現地から結果を伝えるリポーターが、「離脱で何が変わりますか」というスタジオからの問いかけを受けて、「食事がまずくなるでしょう」と答えたのにはうなずけました。彼は、外食産業でいかに多くの移民労働者が働いているかを言いたかったのです。
しかし、生鮮食料品も含め、現在、英国の家庭の食卓を彩る多くの食品が国外から来ていることを考えると、離脱により、人だけでなく商品流通の面でも食への影響が出ることは必至と思われます。
EU(欧州連合)は、その前身であるEC(欧州諸共同体)時代に域内の市場統合、移動の自由を実現させていますが、とりわけ1992 年の欧州連合条約による政治的分野における統一化が域内統合を促進しました。私は1988年と1993年に英国に住んでいましたが、2回目の滞英の際にスーパーに並ぶ食品が明らかに豊富に(外国産が多く)なり、外食のレベルも上がったことに驚きました。「本を食う」といわれた英国民もうまいものはわかるんだと妙に納得したことを覚えています。

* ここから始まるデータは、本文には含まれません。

-- ==== Sys2Proof/Machine/Operands.lean ====
section
/-! DEFINITION. The operand forms beyond a plain register read: the machine's one addressing mode, "base `I` plus a
fixed ascending offset" with its range check (20_memory.md R55), the low nibble of a register, and the decimal digits. -/

namespace Sys2Proof.Machine

/-- `V[x][3:0]`: a key number or a hexadecimal digit (45_keypad.md R166, 44_memory_ops.md R157). -/
def lowNibble (b : Byte) : Nibble := b.extractLsb' 0 4

/-- The effective address `I + k`, "computed without wrapping" (R55). -/
def State.dataAddr (s : State) (k : Nat) : Nat := s.i.toNat + k

/-- The condition `CheckRange(count)` asks for: the highest of `count` bytes from `I` is at most 0xFFF; with
`count = 0` no check is made (R55). -/
def State.inRange (s : State) (count : Nat) : Bool :=
  count == 0 || decide (s.dataAddr (count - 1) ≤ 0xFFF)

/-- `CheckRange(count)` before the rest of an instruction (R55): the whole range is checked before any access. -/
def State.checkRange (s : State) (count : Nat) (rest : Result) : Result :=
  if s.inRange count then rest else raiseFault .dataAddressFault s

/-- The `count` bytes at `I`, ascending (R55, R58). -/
def State.readData (s : State) (count : Nat) : List Byte :=
  (List.range count).map fun k => s.mem.read (s.dataAddr k)

/-- Byte stores at `I`, ascending (R55, R58). -/
def State.writeData (s : State) (bytes : List Byte) : State :=
  s.setMem (s.mem.writeBytes (s.dataAddr 0) bytes)

/-- `V[0]` to `V[x]`, `x` included (44_memory_ops.md R159). -/
def State.regsUpTo (s : State) (x : Nibble) : List Byte := s.v.toList.take (x.toNat + 1)

/-- `V[0]` to `V[x]` taken from the bytes at `I`, the registers above `x` kept (R160). -/
def State.regsFromData (s : State) (x : Nibble) : Vector Byte 16 :=
  Vector.ofFn fun k => if k.val ≤ x.toNat then s.mem.read (s.dataAddr k.val) else s.v[k]

/-- `BCD(v)`: hundreds, tens, ones (R161). -/
def bcdDigits (b : Byte) : List Byte :=
  [BitVec.ofNat 8 (b.toNat / 100), BitVec.ofNat 8 (b.toNat / 10 % 10), BitVec.ofNat 8 (b.toNat % 10)]

end Sys2Proof.Machine
end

英国内で離脱派が力を得た背景には、政治統合後におきた東・中欧ブロック諸国の加盟、中東情勢の不安化から生じた難民の域内流入などの影響による移民流入に対する英国民の反発が根底にあります。その意味では統合により経済的利益を得る層と職を奪われるなどして被害感情を持つ層の争いといった感もなくはありません。
今回の事態は、国民投票という究極の直接民主主義の結果が大きな混乱と分裂をもたらした例として、英国民のみならず、世界史的に記憶される事件であったと思われます。